Le terme de garage punk n’est tout tout à fait innocent, il consiste en un style qui regroupe essentiellement des artistes sixties dont la musique peut être considérée comme les premières moutures du punk, avant que celui-ci prenne définitivement forme avec des groupes comme les Ramones une dizaine d’années plus tard. Bien entendu le terme naîtra avec le punk quand la comparaison devint évidente. S’il est associé au mot garage c’est que l’on compara le son de ces enregistrements à celui qui aurait pu être produit à celui fait dans un garage. Cet endroit servait souvent de lieu de répétition à ces artistes plus ou moins doués et plus ou moins amateurs. Il existe des centaines de disques qui furent produits ainsi, bien entendu pratiquement tous des obscurités édités en petits tirages. Certains valent des petites fortunes aujourd’hui.
Un autre phénomène vint se greffer là-dessus.
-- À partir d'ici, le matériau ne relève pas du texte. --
-- ==== Sys2Proof/Machine/Clips.lean ====
section
/-! DEFINITION. Clip Library and Station Caches (spec 09): clips becoming and leaving VALID, mirrors, needs and transfer
jobs; and the swap of plans at a wrap (spec 02, R24), which recomputes needs. -/

namespace Sys2Proof.Machine

/-- The ClipId of a clip number, none for 0 and above 64. -/
def clipIndex (k : Nat) : Option ClipId :=
  match k with
  | 0 => none
  | i + 1 => if h : i < 64 then some ⟨i, h⟩ else none

/-- The clip number of a ClipId. -/
def clipNumber (k : ClipId) : Nat := k.val + 1

/-! ### Mirrors (R154) -/

/-- R154: a slot takes a clip number and a state, and leaves the commit order. -/
def Mirror.put (m : Mirror) (i : Fin 4) (clip : Nat) (st : MirrorState) : Mirror :=
  { slots := m.slots.set i ⟨clip, st⟩, order := m.order.filter (· ≠ i) }

/-- R154, R157: a slot is committed: RESIDENT, at the tail of the commit order. -/
def Mirror.commit (m : Mirror) (i : Fin 4) (clip : Nat) : Mirror :=
  let m := m.put i clip .resident
  { m with order := m.order ++ [i] }

/-- R153: the slots that hold a clip as RESIDENT become STALE. -/
def Mirror.staled (m : Mirror) (clip : Nat) : Mirror :=
  { m with slots := tableMap (fun x =>
      if x.clip = clip ∧ x.state = .resident then { x with state := .stale } else x) m.slots }

def allSlots : List (Fin 4) := [0, 1, 2, 3]

/-- R154: a slot's commit stamp: its place in the commit order from 1, or 0. -/
def Mirror.stamp (m : Mirror) (i : Fin 4) : Nat :=
  match m.order.findIdx? (· == i) with
  | some p => p + 1
  | none => 0

/-- R156: the slot a job is started in. -/
def Mirror.choose (m : Mirror) (needs : List ClipId) : Option (Fin 4) :=
  match allSlots.find? fun i => m.slots[i].state == .empty with
  | some i => some i
  | none =>
    match allSlots.find? fun i => m.slots[i].state == .stale with
    | some i => some i
    | none => m.order.find? fun i =>
        m.slots[i].state == .resident && !needs.any fun k => clipNumber k == m.slots[i].clip

/-! ### Needs and jobs (R155, R156) -/

def State.clipValid (s : State) (k : ClipId) : Bool := (s.clip k).state == .valid

/-- R155: a station's needs in their order: distinct, nonzero, VALID and not barred. -/
def State.needs (s : State) (a : StationId) : List ClipId :=
  match (s.station a).binding with
  | none => []
  | some b =>
    let planned := ((s.crossing b.crossing).planned.map fun r => r.plan.walkClip).getD 0
    let named := [(s.planValues b.crossing).walkClip, planned, b.settings.locateClip].filterMap clipIndex
    (named.filter fun k => s.clipValid k && !(s.station a).barred.contains k).foldl
      (fun l k => if l.contains k then l else l ++ [k]) []

/-- R156: a job for a clip is started in a slot. -/
def State.startJob (s : State) (a : StationId) (k : ClipId) (i : Fin 4) : State :=
  let total := (s.clip k).blocks
  s.modStation a fun t => { t with
    mirror := t.mirror.put i (clipNumber k) .filling
    job := some ⟨i, k, .opening, 0, total, 1⟩ }

/-- R155: a station without a job that has a need not RESIDENT starts one for the first such need. -/
def State.serveNeeds (s : State) (a : StationId) : State :=
  let t := s.station a
  if t.job.isSome then s
  else
    match (s.needs a).find? fun k => !t.mirror.holds (clipNumber k) with
    | none => s
    | some k =>
      match t.mirror.choose (s.needs a) with
      | none => s
      | some i => s.startJob a k i

/-- R155: the needs of an OWNED station are recomputed, its crossing's plans read under their checks. -/
def State.recomputeNeeds (s : State) (a : StationId) : State :=
  match (s.station a).owner, (s.station a).binding with
  | .owned, some b => (checkPlanned b.crossing (checkActive b.crossing s)).serveNeeds a
  | _, _ => s

/-- R155: the needs of each station of a list, in its order (log 36). -/
def State.recomputeAll (s : State) (l : List StationId) : State :=
  forEach l (fun a s => s.recomputeNeeds a) s

/-- R155: the needs of every OWNED station are recomputed, crossing by crossing (logs 36, 43). -/
def State.recomputeEvery (s : State) : State :=
  forCrossings Crossing.flawed (fun n s => s.recomputeAll (s.ownedAt n)) s

/-! ### Clips becoming and leaving VALID (R153) -/

/-- R108, R114: the outcome of a transaction in progress for a station is to be discarded. -/
def State.discardOutcome (s : State) (a : StationId) (carries : Item → Bool) : State :=
  match s.link.activity with
  | .transaction t =>
    if t.station = a ∧ carries t.item then
      s.modLink fun l => { l with activity := .transaction { t with discard := true } }
    else s
  | _ => s

/-- The transactions of a transfer job. -/
def Item.ofJob : Item → Bool
  | .slotOpen | .block | .slotCommit => true
  | _ => false

/-- R153: a job is abandoned: its slot becomes EMPTY and a transaction of it on the line is discarded. -/
def State.abandonJob (s : State) (a : StationId) : State :=
  match (s.station a).job with
  | none => s
  | some j =>
    (s.discardOutcome a Item.ofJob).modStation a fun t =>
      { t with job := none, mirror := t.mirror.put j.slot 0 .empty }

/-- R153: a clip leaves VALID, at one station: RESIDENT slots become STALE and a job for the clip is abandoned. -/
def State.clipLeavesAt (s : State) (k : ClipId) (a : StationId) : State :=
  let s := s.modStation a fun t => { t with mirror := t.mirror.staled (clipNumber k) }
  if (s.station a).job.any fun j => j.clip == k then s.abandonJob a else s

/-- R153: a clip has left VALID. -/
def State.clipLeftValid (s : State) (k : ClipId) : State :=
  (forEach allStations (fun a s => s.clipLeavesAt k a) s).recomputeEvery

/-- R153: a clip that became VALID leaves a station's barred set; a set that empties clears the clip fault flag. -/
def State.unbar (s : State) (k : ClipId) (a : StationId) : State :=
  if (s.station a).barred.contains k then
    let left := (s.station a).barred.filter (· ≠ k)
    let s := s.modStation a fun t => { t with barred := left }
    if left.isEmpty then (s.modStation a fun t => { t with clipFault := false }).notifyStation a else s
  else s

/-- R153: a clip has become VALID; the stations it frees are told in ascending address (log 36), and the needs of
every OWNED station are recomputed. -/
def State.clipBecameValid (s : State) (k : ClipId) : State :=
  (forEach allStations (fun a s => s.unbar k a) s).recomputeEvery

/-! ### The end of a job (R157) -/

/-- R157: the station's answer to a SLOT COMMIT that ended OK. -/
def State.commitAnswer (s : State) (a : StationId) (good : Bool) : State :=
  match (s.station a).job with
  | none => s
  | some j =>
    if good then
      (s.modStation a fun t =>
        { t with job := none, mirror := t.mirror.commit j.slot (clipNumber j.clip) }).recomputeNeeds a
    else if j.attempt = 1 then
      s.modStation a fun t => { t with job := some { j with state := .opening, next := 0, attempt := 2 } }
    else
      let fresh := (s.station a).barred.isEmpty
      let s := s.modStation a fun t => { t with
        job := none
        mirror := t.mirror.put j.slot 0 .empty
        barred := if t.barred.contains j.clip then t.barred else t.barred ++ [j.clip] }
      let s := if fresh then (s.modStation a fun t => { t with clipFault := true }).notifyStation a else s
      s.recomputeNeeds a

/-! ### The swap (R24) -/

/-- R24: the swap of one crossing at a wrap. -/
def State.swapAt (s : State) (n : CrossingId) : State :=
  if (s.crossing n).planned.isNone ∨ (s.crossing n).state.swaps = false then s
  else
    let s := checkPlanned n s
    match (s.crossing n).planned with
    | none => s
    | some r =>
      let s := s.modCrossing n fun c => { c with active := some r, planned := none, unusable := false }
      let s := (s.evaluateWindow n).recomputeAll (s.ownedAt n)
      if (s.crossing n).state.waitsLit then s.queuePlays checkActive n else s

/-- R24: a wrap reaches the Plan Store. -/
def State.swapAll (s : State) : State := forEach allCrossings (fun n s => s.swapAt n) s

end Sys2Proof.Machine
end

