/-- R27 to R29, R31, R63, R67, R72, R73: a QUERY CROSSING reads both records under their checks, the active one first by the
model's choice (log 39): a correctable difference is repaired in silence. An uncorrectable one marks the active record and
leaves the window, or empties the pending slot, and adds PLAN_MEMORY: a waiting crossing goes to FAULT, a start is cancelled,
a walk truncated, a clearance or buffer runs on to its new target. The window's notice before the FAULT notice is the model's
order (log 6), and the release position of a truncated walk its reading (log 42). -/
def Obligations.ReadFindsADamagedRecord : Prop :=
  ∀ (s : State) (n : CrossingId) (tag crossing : Byte), s.Takes → crossing.toNat = n.val + 1 →
    ∃ t, exec (.queryCrossing tag crossing) s = .next t
      ∧ t.street.reply = some ⟨.reply, replyFrame 0x12 tag .ok (t.crossingReport n)⟩
      ∧ let acts (c : Crossing) (on : Bool) (told : Street) :=
          (c.walk = none → (c.state = .dark ∨ c.state = .fault) →
            s.Only n c t ∧ t.stations = s.stations ∧ t.street.notices = (told.queued (.fault n c.causes)).notices)
          ∧ (c.walk = none → (c.state = .rest ∨ c.state = .hold) →
            s.Becomes n (c.entered .fault) t ∧ s.PlaysQueued n t
            ∧ t.street.notices = (told.queued (.fault n c.causes)).notices)
          ∧ (∀ w, c.walk = some w → c.state = .starting →
            s.Becomes n (c.cancelled w c.settled) t ∧ s.PlaysQueued n t
            ∧ t.street.notices = (told.queued (.fault n c.causes)).notices)
          ∧ (∀ w, c.walk = some w → c.state = .walk →
            s.Becomes n (c.cleared { s.truncated w .planMemory with target := c.settled } on) t
            ∧ s.PlaysQueued n t
            ∧ t.street.notices = ((told.queued (.truncate n .planMemory)).queued (.fault n c.causes)).notices)
          ∧ (∀ w, c.walk = some w → (c.state = .clearance ∨ c.state = .buffer) →
            s.Only n { c with walk := some { w with target := c.settled } } t ∧ t.stations = s.stations
            ∧ t.street.notices = (told.queued (.fault n c.causes)).notices)
        let causes := { (s.crossing n).causes with planMemory := true }
        (∀ r, (s.crossing n).active = some r → (s.crossing n).unusable = false → (s.crossing n).planned = none →
          (r.check = .correctable →
            s.Only n { s.crossing n with active := some ⟨r.plan, .sound⟩ } t ∧ t.stations = s.stations
            ∧ t.street.notices = s.street.notices)
          ∧ (r.check = .uncorrectable → (s.crossing n).causes.planMemory = false →
            let inside := (s.crossing n).inWindow
            let marked := { s.crossing n with
              unusable := true, inWindow := false, served := (s.crossing n).served && !inside, causes := causes }
            acts marked false (if (s.crossing n).state = .rest ∧ inside = true ∧ s.hasDemand n = true
                ∧ (s.crossing n).served = false then s.street.queued (.windowMissed n) else s.street)))
        ∧ (∀ r, (s.crossing n).planned = some r →
          ((s.crossing n).active.all fun x => (s.crossing n).unusable || x.check == .sound) →
          (r.check = .correctable →
            s.Only n { s.crossing n with planned := some ⟨r.plan, .sound⟩ } t ∧ t.stations = s.stations
            ∧ t.street.notices = s.street.notices)
          ∧ (r.check = .uncorrectable → (s.crossing n).causes.planMemory = false →
            acts { s.crossing n with planned := none, causes := causes } (s.planValues n).countdown s.street))

/-! ### Calls -/

/-- R33, R37, R38, R42, R43, R138: PLACE CALL by the interval state: out of range BAD_FIELD, DARK BAD_STATE; registered while
the crossing waits, clears or buffers; absorbed by a walk that serves it already. A record it creates carries the position
of the most recent tick, by the model's reading (log 21). -/
def Obligations.PlaceCallActsByInterval : Prop :=
  (∀ (s : State) (tag crossing approach accessible : Byte), s.Takes →
    (crossing = 0 ∨ 8 < crossing.toNat ∨ 1 < approach.toNat ∨ 1 < accessible.toNat) →
    exec (.placeCall tag crossing approach accessible) s = .next (s.answered 0x05 tag .badField []))
  ∧ ∀ (s : State) (n : CrossingId) (ap : Approach) (acc : Bool) (tag crossing : Byte), s.Takes →
      crossing.toNat = n.val + 1 → (s.crossing n).sound = true →
      let c := s.crossing n
      let command := Instr.placeCall tag crossing (approachCode ap) (yesNo acc)
      let old := c.place ap
      let new := registered old acc none s.tb.tickPos true
      (c.state = .dark → exec command s = .next (s.answered 0x05 tag .badState []))
      ∧ ((c.state = .starting ∨ c.state = .walk) → (acc = false ∨ c.walk.any Walk.accessible) →
          exec command s = .next (s.answered 0x05 tag .ok []))
      ∧ ((c.state = .rest ∨ c.state = .hold ∨ c.state = .fault ∨ c.state = .clearance ∨ c.state = .buffer) →
          ∃ t, exec command s = .next t
            ∧ s.Only n (c.setPlace ap (some new)) t
            ∧ t.street = (if callNoticed old acc then s.street.queued (.call n ap new.accessible none)
                else s.street).answered .reply (replyFrame 0x05 tag .ok [])
            ∧ s.PlaysQueuedAt (fun m x => m == n && x == ap && old.isNone
                && (c.state == .rest || c.state == .hold || c.state == .fault)) t)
Des artistes qui ont une passion pour ces disques sixties, mais qui ont vécu l’ère punk, les deux se mariant pour créer une sorte de nouveau style.
Les Vipers s’inscrivent dans ce mouvement, le mélange est audible dans certains titres et même à travers les deux chansons reprises aux sixties, le reste étant des originaux du groupe qui peuvent aussi flirter avec un psychédélique un peu revisité. Il y a un titre que je n’ai pas trouvé, mais il y a déjà de quoi se faire une idée sans lui.

Artiste : The Vipers
Titre : Outta The Nest
Genre : neo garage punk, psyché
Label : PVC
No Catalogue :  PVC 8928
Pays : USA 1984
Meilleure enchère sur Ebay, 51 euros
Note : il existe plusieurs rééditions

Borrowed Time

Visites au musée du Boss

Au cours de ma vie je ne sais pas combien j’ai écouté de disques, probablement des millions. Dans ce musée il y a certains disques qui reviennent régulièrement, pas seulement pour un titre mais plusieurs. C’est assurément le cas pour les albums, mais aussi un autre support, le fameux EP qui présentait le plus souvent quatre titres. En France jusqu’en 1967-68, c’était le format le plus courant, d’autres pays dans une moindre mesure les publiaient aussi, mais le single deux titres était la référence. Ces fameuses publications françaises sont très demandées par les collectionneurs étrangers, car elles avaient l’avantage d’être présentées dans une pochette en carton avec fréquemment une photo de l’artiste. En revisitant ma collection, voici quelques unes de ces pépites qui m’enchantèrent pour deux, trois, quatre titres.

Call My Name

The Calico Wall – Flight Reaction

Dans une future pièce du musée encore en construction, ces chansons y figureront probablement. Je ne les ai pas encore suffisamment écoutées, elles sont de découverte plus ou moins récente et ne font pas partie de mes 20 premières années d’écoutes, mais je suis sûr que je les écouterai encore dans dix ans.